Enhancements: Pod Overhead: account resources tied to the pod sandbox, but not specific containers

Created on 15 Jan 2019  ·  64Comments  ·  Source: kubernetes/enhancements

Enhancement Description

_Please to keep this description up to date. This will help the Enhancement Team track efficiently the evolution of the enhancement_

prioritimportant-longterm sinode stagbeta trackeno

Most helpful comment

All 64 comments

/help
I'm looking for someone who is interested in picking back up this proposal. Specifically, the design proposal needs to be reworked in the context of RuntimeClass, and the details need to be worked through with the sig-node community before we can move to implementation.

/cc @egernst

Thanks @tallclair. I may have questions on the process, but am happy to pick this up.

\o/
/remove-help
/assign @egernst

@tallclair: GitHub didn't allow me to assign the following users: egernst.

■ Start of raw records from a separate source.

/-- The end of a measurement by TIME transfers: each node that has grown by more than 2 ns is reported once (spec/11 R382,
log 105). -/
def timeOver (b : Bool) (w : Work) : Work :=
  each ((getR b w).nodes.filter (fun kv => kv.2.timeGrowth != 0)) (fun kv w =>
    let slow := decide (4 < kv.2.timeGrowth)
    let w := modNode b kv.1 (fun n => { n with slow := n.slow || slow, timeGrowth := 0 }) w
    when_ slow (logEvent (ringBlk b) kv.1 12 ((kv.2.timeGrowth + 1) / 2)) w) w

/-- A TIME answer: forwarding latencies against the planned ones (spec/11 R382). The transfers of both paths make one
measurement, which ends when the second answer is in (log 105). -/
def timeReply (b pw : Bool) (ws : List Word) (w : Work) : Work :=
  let first := (getR b w).acyc.any (fun y => y.kind == .time)
  let w := each ((getR b w).byPos.zipIdx) (fun p w =>
    if p.1.2 then w
    else
      let f := fld (nth 0 ws (2 * p.2 + 1)) 0 12
      modNode b p.1.1 (fun n => { n with
        fwdLast := if first then f else max n.fwdLast f, fwdPeak := max n.fwdPeak f
        timeGrowth := max n.timeGrowth (f - (if pw then n.fwdW else n.fwdE)) }) w) w
  when_ (!first) (timeOver b) w

/-- A STAT answer stands in for the nodes' gather headers (spec/11 R361). -/
def statReply (b : Bool) (ws : List Word) (w : Work) : Work :=
  each ((getR b w).byPos.zipIdx) (fun p w =>
    if p.1.2 then w else nodeStatus b p.1.1 (nth 0 ws (2 * p.2)) (nth 0 ws (2 * p.2 + 1)) w) w

/-- One answered transfer. -/
def xferReply (b pw : Bool) (x : AXfer) (status : Nat) (ws : List Word) (frame : Word) (w : Work) : Work :=
  let drop := fun w => modR b (fun r => { r with acyc := r.acyc.filter (fun y => y.tag != x.tag || !y.sent) }) w
  let again := fun w => modR b (fun r => { r with acyc := r.acyc.map (fun y =>
    if y.tag == x.tag && y.sent then { y with sent := false } else y) }) w
  if status == 1 then again w
  else match x.kind with
    | .param id => paramReply id status ws frame (drop w)
    | .time => timeReply b pw ws (drop w)
    | .stat => statReply b ws (drop w)
    | .mbox _ => if status == 5 then again w else drop w
    | .plain => drop w

/-- The transfers of a returned body, front to back; the fuel is the number of words. -/
def takeReplies : Nat → Bool → Bool → Word → List Word → Work → Work
  | 0, _, _, _, _, w => w
  | f + 1, b, pw, frame, ws, w =>
    match ws with
    | t0 :: t1 :: r =>
      let n := fld t0 0 8
      let x := (getR b w).acyc.find? (fun x => x.sent && x.tag == fld t0 12 12 && x.svc == fld t0 24 4)
      let w := match x with
        | some x => if bit t0 35 && (t1 == x.arg || x.kind != .plain) then xferReply b pw x (fld t0 8 4) (r.take n) frame w
            else w
        | none => w
      takeReplies f b pw frame (r.drop n) w
    | _ => w

/-! Reception (spec/10 R348, spec/11 R358, R370). -/

/-- Body word j lies in a part a node may write. -/
def nodePart (b : Bool) (cls : Nat) (blocks : List BlockAt) (w : Work) (j : Nat) : Bool :=
  cls == 5 || blocks.any (fun k =>
    match mapNode b k.id w with
    | none => false
    | some n =>
      let i := j - k.wofs
      decide (k.wofs ≤ j) && decide (i < k.wlen) && (match cls with
        | 2 => true
        | 4 => i == 0 || (decide (2 + 2 * n.steppers.length + n.outWords ≤ i)
            && decide (i < 2 + 4 * n.steppers.length + n.outWords + n.inWords))
        | 6 => k.k % 2 == 1
        | _ => false))

/-- The first word of a returned frame, header included, that no node may have written and that differs (R358). -/
def foreignWord (b : Bool) (s : SentFrame) (blocks : List BlockAt) (ws : List Word) (w : Work) : Option Nat :=
  let mask : Word := ~~~(wd (2 ^ 26))
  (List.range ws.length).find? (fun j =>
    let same := nth 0 s.words j == nth 0 ws j
    if j == 0 then (nth 0 s.words 0 &&& mask) != (nth 0 ws 0 &&& mask)
    else if j == 1 then !same
    else !same && !nodePart b s.cls blocks w (j - 2))

/-- A contention is lost: to a lower UNIT_ID, or to an equal one (spec/11 Table 11.9). -/
def contendLost (equal : Bool) (w : Work) : Work :=
  let w := { w with d.trl.stopNext := none, d.trl.builtIn := false, d.trl.step := none }
  if equal then
    logEvent .trl 0 5 0 (each [false, true] (fun b w => modR b (fun r => { r with passive := true }) w)
      { w with d.trl.conflict := true })
  else logEvent .trl 0 6 0 (setRole .standby (nodesStart { w with d.grf.home := false }))

/-- A SYNC of another controller in DISCOVER: a unit that transmits stops at its next sync point (spec/11 Table 11.9). -/
def contend (id : Nat) (w : Work) : Work :=
  let own := w.d.boot.unitId
  if w.d.sys.st != .discover then w
  else if own < id then setRole .active w
  else if w.d.trl.builtIn then { w with d.trl.stopNext := some (id == own && w.d.trl.stopNext != some false) }
  else contendLost (id == own) w

/-- The sync point at which it stops. -/
def contendStop (w : Work) : Work :=
  match w.d.trl.stopNext with
  | some q => if w.d.sys.st == .discover then contendLost q w else { w with d.trl.stopNext := none }
  | none => w

/-- A unit in role STANDBY follows the active's SYNC frames (spec/01 R28, spec/13 R411). -/
def followSync (ws : List Word) (w : Work) : Work :=
  let y := nth 0 ws 2
  let w := match stOf (fld y 32 4) with | some s => setState s w | none => w
  { w with
    d.phase.ncc := nth 0 ws 1, d.sys.rate := fld y 29 3, d.sys.slowDiv := 2 ^ fld y 27 2, d.sys.mode := h0Mode (nth 0 ws 0)
    d.sys.cycOn := true }

/-- The guard of an entry: its own, or the ring's revised one (spec/19 R589, R590). -/
def guardOf (b : Bool) (e0 : Word) (w : Work) : Nat := max (e0Guard e0) (if b then w.d.age.guardB else w.d.age.guardA)

/-- Where a path of a broken ring turns back, from the GATHER frame that came back: the node that reports its port lost,
else the last node that answered (R353 asks for the latency round by that node; log 101). -/
def learnFold (b : Bool) (s : SentFrame) (blocks : List BlockAt) (body : List Word) (w : Work) : Work :=
  let r := getR b w
  let known := if s.pathW then r.loopW else r.loopE
  if s.cls != 2 || !(r.line || r.broken) || known != 0 then w
  else
    let l := (blocks.map (fun k => (nth 0 body k.wofs, (getNode b k.id w).pos, k.id))).filter (fun x =>
      bit x.1 35 && fld x.1 28 7 == x.2.2 && x.2.1 != 0)
    let pick := fun (m : List (Word × Nat × Nat)) =>
      m.foldl (fun a x => if a == 0 then x.2.1 else if s.pathW then min a x.2.1 else max a x.2.1) 0
    let lost := l.filter (fun x => bit x.1 (if s.pathW then 22 else 21))
    let p := if lost.isEmpty then pick l else pick lost
    modR b (fun r => if s.pathW then { r with loopW := p } else { r with loopE := p }) w

/-- A returned frame of our own (R348, R356 to R358, R370). -/
def ownFrame (b p1 : Bool) (t : Nat) (s : SentFrame) (ws : List Word) (w : Work) : Work :=
  let w := modR b (fun r => { r with sent := r.sent.erase s, goodNow := true }) w
  let blocks := if s.cls == 1 || s.cls == 5 then [] else frameBlocks b w.d.sys.mode s.e0 s.e1 w
  let w := if h0Looped (nth 0 ws 0) && (p1 == s.pathW) && !(getR b w).line then breakFound b w else w
  let w := when_ (h0Looped (nth 0 ws 0)) (learnFold b s blocks (ws.drop 2)) w
  let w := if s.cls == 2 && !s.pathW && p1 then modR b (fun r => { r with gatherBack := true }) w else w
  let taken := w.d.grf.tko3 || (w.d.sys.mode == 4 && !w.d.grf.home)
  let w := if taken && (getR b w).line && !h0Looped (nth 0 ws 0) && (p1 != s.pathW) then
      { w with d.grf.ringAt := w.d.grf.ringAt ++ [(b, nccPlus 1 w)] } else w
  match foreignWord b s blocks ws w with
  | some j => logEvent (ringBlk b) 0 6 (put 0 16 j) w
  | none =>
    let body := ws.drop 2
    if s.cls == 5 then takeReplies body.length b s.pathW (nth 0 ws 1) body w
    else
      let e : Int := (t : Int) - (4 * e0Offset s.e0 : Nat) - returnLatency b s.pathW p1 w
      each blocks (takeBlock b s.cls e (4 * guardOf b s.e0 w) body) w

/-! The standby as a node of the ring (spec/13 R410, spec/10 R328 to R347). -/

/-- A word of a standby's identity record (spec/10 Table 10.10, spec/13 R410). -/
def identWord (k : Nat) : Word :=
  match k with
  | 2 | 6 | 7 => 0
  | 3 => wd (put 32 4 15 + fld (Config.standbyIdent 3) 0 32)
  | _ => Config.standbyIdent k

/-- The node number that a standby's identity record carries. -/
def standbyId : Nat := fld (Config.standbyIdent 1) 13 7

/-- T0 of an answered transfer. -/
def answered (t0 : Word) (status : Nat) : Word := wd (fld t0 0 8 + put 8 4 status + put 12 23 (fld t0 12 23) + putB 35 true)

def modNp (b : Bool) (f : NodePart → NodePart) (w : Work) : Work := modR b (fun r => { r with node := f r.node }) w

/-- NCMD is carried out: LOOP takes a port out of use, UNLOOP puts it back when it is up, NODE_RESET restarts the node in
INIT (R345, spec/11 R376). -/
def nodeCommand (b : Bool) (arg : Word) (w : Work) : Work :=
  let r := getR b w
  let one := bit arg 4
  match fld arg 0 4 with
  | 0 => modNp b (fun n => if one then { n with lost1 := true } else { n with lost0 := true }) w
  | 1 => modNp b (fun n => if one then { n with lost1 := !r.p1.up } else { n with lost0 := !r.p0.up }) w
  | 2 => modNp b (fun n => { init := true, anyEpoch := true, lost0 := !r.p0.up, lost1 := !r.p1.up, lastSync := n.lastSync }) w
  | _ => w

/-- One transfer as the standby serves it in place; good says that the frame's CRC checks (R324, R327, R328). ENUM, IDENT and
TIME are answered, NCMD is obeyed (spec/11 R376), and any other service to this node alone is refused (log 147). -/
def nodeXferServe (b good : Bool) (t0 t1 : Word) (pay : List Word) (w : Work) : (Word × Word × List Word) × Work :=
  let n := (getR b w).node
  let tag := fld t0 12 12
  match fld t0 24 4 with
  | 3 =>
    if fld t1 0 7 == 127 then ((answered t0 0, t1 ||| wd (putB 7 true), pay), w)
    else
      let k := fld t1 0 7 + 1
      ((answered t0 0, wd (fld t1 7 29 * 128 + k), pay), when_ good (modNp b (fun n => { n with pos := k })) w)
  | 4 =>
    if n.pos != 0 && fld t1 0 7 == n.pos then
      ((answered t0 0, t1, ((List.range 8).map identWord ++ pay.drop 8).take pay.length), w)
    else ((t0, t1, pay), w)
  | 5 =>
    if n.pos == 0 then ((t0, t1, pay), w)
    else
      let (a, w) := freeW w
      let (f, w) := freeN 4096 w
      ((answered t0 0, t1, placeWords (2 * (n.pos - 1)) [a, wd f] pay), w)
  | svc =>
    if fld t0 28 7 == 127 || fld t0 28 7 == 0 || fld t0 28 7 != standbyId then ((t0, t1, pay), w)
    else if svc != 7 then ((answered t0 4, t1, pay), w)
    else if n.done == some tag then ((answered t0 0, t1, pay), when_ good (modNp b (fun n => { n with done := none })) w)
    else ((answered t0 1, t1, pay), when_ good (fun w => modNp b (fun n => { n with done := some tag }) (nodeCommand b t1 w)) w)

/-- The transfers of an ACYC body, front to back; the fuel is the number of words. -/
def nodeBody : Nat → Bool → Bool → List Word → Work → List Word × Work
  | 0, _, _, ws, w => (ws, w)
  | f + 1, b, good, ws, w =>
    match ws with
    | t0 :: t1 :: r =>
      let n := fld t0 0 8
      let ((t0, t1, pay), w) := nodeXferServe b good t0 t1 (r.take n) w
      let (rest, w) := nodeBody f b good (r.drop n) w
      (t0 :: t1 :: pay ++ rest, w)
    | _ => (ws, w)

/-- The node sends on what came in on a port: out of the other one, or back with LOOPED set where that one is out of use; a
frame whose CRC was wrong ends in /V/ and carries none (R333, R340, R345). -/
def nodeSend (b p1 good : Bool) (ws : List Word) (w : Work) : Work :=
  let n := (getR b w).node
  let back := if p1 then n.lost0 else n.lost1
  let ws := if back then (match ws with | h :: r => (h ||| wd (2 ^ 26)) :: r | [] => []) else ws
  let bytes := if good then frameBytes ws else wordsBytes ws
  if ringClk b w && refRuns w then send (.ring b (p1 != back) bytes) w else w

/-- The mode that the heal marker of a SYNC frame names for the cycle after it (R346). -/
def healNamed (ws : List Word) : Option (Word × Nat) :=
  let y := nth 0 ws 2
  if bit y 26 then some (nth 0 ws 1 + 1, fld y 23 3) else none

/-- What a standby does with a frame of LOOPED = 0 that a node processes: epochs (R341), SYNC (R337, R347), ACYC; the words it
sends on. -/
def nodeProcess (b p1 good : Bool) (ws : List Word) (w : Work) : List Word × Work :=
  let h := nth 0 ws 0
  let n := (getR b w).node
  let sync := h0Class h == 1
  let low := modDiffN 16 (h0Epoch h) w.d.trl.epoch < 0 && !n.anyEpoch && !(n.init && sync)
  if low then (ws, w)
  else
    let w := when_ good (fun w => modNp b (fun n => { n with anyEpoch := false }) { w with d.trl.epoch := h0Epoch h }) w
    if sync then
      (ws, when_ good (fun w =>
        let p := 2 * ringKey b + (if p1 then 1 else 0)
        let w := modNp b (fun n => { n with init := false, lastSync := w.d.ptm.frc, heal := healNamed ws }) w
        followSync ws (modR b (fun r => { r with goodNow := true }) { w with
          d.grf.syncPorts := w.d.grf.syncPorts ||| 2 ^ p })) w)
    else if h0Class h == 5 then
      let (body, w) := nodeBody ws.length b good (ws.drop 2) w
      (ws.take 2 ++ body, w)
    else (ws, w)

/-- A standby's mode at a sync point, before the SYNC frame of the cycle: the healed mode where the last one marked it
(R346). -/
def nodesMode (w : Work) : Work :=
  if w.d.sys.role != .standby then w
  else each [false, true] (fun b w => match (getR b w).node.heal with
    | some (c, m) => if c == w.d.phase.ncc then { w with d.sys.mode := m } else w
    | none => w) w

Note that only kubernetes members and repo collaborators can be assigned and that issues/PRs can only have 10 assignees at the same time.
For more information please see the contributor guide

In response to this:

\o/
/remove-help
/assign @egernst

Instructions for interacting with me using PR comments are available here. If you have questions or suggestions related to my behavior, please file an issue against the kubernetes/test-infra repository.

/assign @egernst

Hey @tallclair et al, I made several suggestions for the WIP RFC @ https://docs.google.com/document/d/1EJKT4gyl58-kzt2bnwkv08MIUZ6lkDpXcxkHqCvvAp4/edit?usp=sharing

I added a section for updating the _runtimeClass_ CRD, and explained how the values would be obtained from the new suggested _runtimeClass_ fields rather than configured in the _runtimeController_. The suggested _runtimeController_ scope is also greatly reduced, allowing this first iteration to just handle adding the pod overhead.

PTAL.

@tallclair @egernst I quickly went though the design proposal. We are working on In-Place Vertical Scaling for Pods, and I want to clarify a couple of things.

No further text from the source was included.